Collapse of DNA Tetrahedron Nanostructure for "Off-On" Fluorescence Detection of DNA Methyltransferase Activity.

As a potential detection technique, highly rigid and versatile functionality of DNA tetrahedron nanostructures is often used in biosensing systems. In this work, a novel multifunctional nanostructure has been developed as an "off-on" fluorescent probe for detection of target methyltransferase by integrating the elements of DNA tetrahedron, target recognition, and dual-labeled reporter. This sensing system is initially in an "OFF" state owing to the close proximity of fluorophores and quenchers. After the substrate is recognized by target methyltransferase, the DNA tetrahedron can be methylated to produce methylated DNA sites. These sites can be recognized and cut by the restriction endonuclease DpnI to bring about the collapse of the DNA tetrahedron, which leads to the separation of the dual-labeled reporters from the quenchers, and thus the recovery of fluorescence signal to produce an "ON" state.
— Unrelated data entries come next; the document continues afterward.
theorem exec_tideCorrection {s : State} (hheld : s.held = false)
    (hstate : s.num Obj.TIDE_STATE = 2 ∨ (s.isMaster = true ∧ s.ppsLock = true)) (hoff : 96 ≤ s.tide.offset.natAbs)
    (hgap : s.correctionFree 1024 = true) :
    exec .tideCorrection s = .next s.correct := by
  refine congrArg Host.Outcome.next (State.live_true hheld ?_)
  rcases hstate with h | ⟨hm, hp⟩
  · simp [h, hoff, hgap]
  · simp [hm, hp, hoff, hgap]

theorem exec_slewStep_within {s : State} (hheld : s.held = false) (hstate : s.num Obj.TIDE_STATE = 3)
    (hgap : s.correctionFree 64 = true) (hoff : s.tide.offset.natAbs ≤ 96) :
    exec .slewStep s = .next (s.enterTide 2).settle := by
  refine congrArg Host.Outcome.next ((State.live_true hheld (by simp [hstate, hgap])).trans ?_)
  simp [Nat.not_lt.2 hoff, hoff]

theorem exec_slewStep_beyond {s : State} (hheld : s.held = false) (hstate : s.num Obj.TIDE_STATE = 3)
    (hgap : s.correctionFree 64 = true) (hoff : 96 < s.tide.offset.natAbs) :
    exec .slewStep s = .next (if s.correct.tide.offset.natAbs ≤ 96 then (s.correct.enterTide 2).settle else s.correct) := by
  refine congrArg Host.Outcome.next ((State.live_true hheld (by simp [hstate, hgap])).trans ?_)
  simp only [hoff, if_true]

/-- A restep sets the tide to the master's value, and then lets the running generators pass what it went over. -/
theorem exec_restep {s : State} (hheld : s.held = false) (hstep : s.num Obj.TIDE_STATE = 5) (hfree : s.chipFree = true) :
    let target : Int := (s.now : Int) * 96 + s.tide.offset
    let n := (target / 96).toNat % 2 ^ 64
    ∃ v, exec .restep s = .next ((State.skipRunning n (List.range 16) v).enterTide 2).settle ∧
      State.TideSet n (target % 96) s v :=
  ⟨_, congrArg Host.Outcome.next (State.live_true hheld (by simp [hstep, hfree])),
    State.restepLog_tideSet s (by rfl) (by rfl) (by rfl) _ _ _ _⟩

/-- Settles O19: a correction is an edge of TCLK that holds or doubles the tide, less the 96 root cycles; a slewing chip does not
drift; a restep sets the tide before it passes the launches of the running generators, which leaves those that are off alone. -/
theorem correctionsAndRestepMoveTheTide : Obligations.CorrectionsAndRestepMoveTheTide := by
  refine ⟨⟨?_, ?_⟩, ?_⟩
  · intro s hheld hstate hoff hgap drift
    have moved := State.correct_corrected hheld
    exact ⟨_, exec_tideCorrection hheld hstate hoff hgap, moved.clock, moved.lastCorrection, moved.corrections,
      moved.forward, moved.backward⟩
  · intro s hheld hstate hgap
    have still : s.driftStep = 0 := State.driftStep_eq_zero (by omega)
    refine ⟨fun hoff => ?_, fun hoff => ?_⟩
    · have locks := s.enterTide_settle_locks
      exact ⟨_, exec_slewStep_within hheld hstate hgap hoff, locks.tideState, locks.now, locks.offset⟩
    · refine ⟨_, exec_slewStep_beyond hheld hstate hgap hoff, ?_⟩
      have moved := State.correct_corrected hheld
      generalize s.correct = u at moved ⊢
      obtain ⟨hclock, -, hcorr, hts, hfwd, hback⟩ := moved
      rw [still, add_zero] at hfwd hback
      split
      · rename_i hin
        have locks := u.enterTide_settle_locks
        generalize (u.enterTide 2).settle = t at locks ⊢
        refine ⟨locks.clock.trans hclock, (locks.num_ne (by decide) (by decide)).trans hcorr, ?_, ?_, ?_⟩
        · rw [locks.offset, if_pos hin, locks.tideState]
        · rwa [locks.now, locks.offset]
        · rwa [locks.now, locks.offset]
      · rename_i hout
        exact ⟨hclock, hcorr, hts.trans hstate, hfwd, hback⟩
  · intro s hheld hstate hfree
    obtain ⟨v, hexec, stepped⟩ := exec_restep hheld hstate hfree
    have skipped := fun n => State.skipRunning_tide n (List.range 16) v
    have locks := (State.skipRunning ((((s.now : Int) * 96 + s.tide.offset) / 96).toNat % 2 ^ 64) (List.range 16)
      v).enterTide_settle_locks
    refine ⟨_, hexec, ?_, ?_, locks.tideState, ?_, fun g hg hoffg => ?_⟩
    · rw [locks.now, State.now, skipped]; exact stepped.now
    · rw [locks.offset, skipped]; exact stepped.offset
    · rw [locks.clock, State.clock, skipped]; exact stepped.clock
    · have off : v.num (Obj.ENABLE g) ≠ 1 := (stepped.num _ (generatorKey_div _ _ (by decide))).trans_ne hoffg
      rw [locks.num_ne (generatorKey_div _ _ (by decide)) (by show 0x203001 ≠ _; omega),
        State.skipRunning_num_of_off _ (fun x hx => (List.mem_range.1 hx).trans (by decide)) (by omega) (by decide) off]
      exact stepped.num _ (generatorKey_div _ _ (by decide))

end Sys2Proof.Machine
end

section
/-!
SUPPORT. How a write to a command object is served (spec/18: R836, Table 18-9a): which object each row of the command table
writes, the state in which an accepted command takes effect, and the answer.
-/

namespace Sys2Proof.Machine

/-- The command object whose write a row of the command table is; none for the other rows. -/
def Row.commandObject : Row → Option Nat
  | .retireCourse => some Obj.RETIRE_COURSE
  | .tablesApply => some Obj.TABLES_APPLY
  | .retireBlock => some Obj.RETIRE_BLOCK
  | .regionsApply => some Obj.REGIONS_APPLY
  | .embApply => some Obj.EMB_APPLY
  | .startRelease => some Obj.START_RELEASE
  | .nvCommit => some Obj.NV_COMMIT
  | .warmReset => some Obj.WARM_RESET
  | .eraseImages | .restoreFactoryLive => some Obj.RESTORE_FACTORY
  | .powerActive | .powerLull | .powerHold => some Obj.POWER_REQUEST
  | .router | .brickLogic | .brickSram | .selection | .csaBank | .sensors => some Obj.SELFTEST_REQUEST
  | _ => none

theorem powerRow_commandObject {n k : Nat} (h : (powerRow n).commandObject = some k) : Obj.POWER_REQUEST = k := by
  unfold powerRow at h
  split at h <;> simp_all [Row.commandObject]

theorem testRow_commandObject {n k : Nat} (h : (testRow n).commandObject = some k) : Obj.SELFTEST_REQUEST = k := by
  unfold testRow at h
  split at h <;> simp_all [Row.commandObject]

theorem commandObject_ite {a b : Row} {c p : Prop} [Decidable c] {k : Nat} (h : (if c then a else b).commandObject = some k)
    (ha : c → a.commandObject = some k → p) (hb : b.commandObject = some k → p) : p := by
  by_cases hc : c
  · exact ha hc (by rwa [if_pos hc] at h)
  · exact hb (by rwa [if_neg hc] at h)

/-- A write with GO set that belongs to a command's row names that command's object. -/
theorem cmdRow_commandObject {j v k : Nat} (h : (cmdRow j v).commandObject = some k) : j = k := by
  unfold cmdRow at h
  iterate 8 refine commandObject_ite h (fun hj hrow => hj.trans (Option.some.inj hrow)) fun h => ?_
  refine commandObject_ite h (fun hj hrow => hj.trans ?restore) fun h => ?_
  case restore =>
    refine commandObject_ite hrow (fun _ => Option.some.inj) fun hrow => ?_
    exact commandObject_ite hrow (fun _ => Option.some.inj) fun hrow => absurd hrow nofun
  refine commandObject_ite h (fun hj hrow => hj.trans (powerRow_commandObject hrow)) fun h => ?_
  exact commandObject_ite h (fun hj hrow => hj.trans (testRow_commandObject hrow)) fun hrow => absurd hrow nofun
The proposed DNA tetrahedron-based sensing method can detect Dam methyltransferase in the range of 0.1-90 U mL-1 with a detection limit of 0.045 U mL-1 and shows good specificity and reproducibility for detection of Dam methyltransferase in a real sample. It has been successfully applied for screening various methylation inhibitors. Thus, this work possesses a promising prospect for detection of DNA methyltransfrase in the field of clinical diagnostics.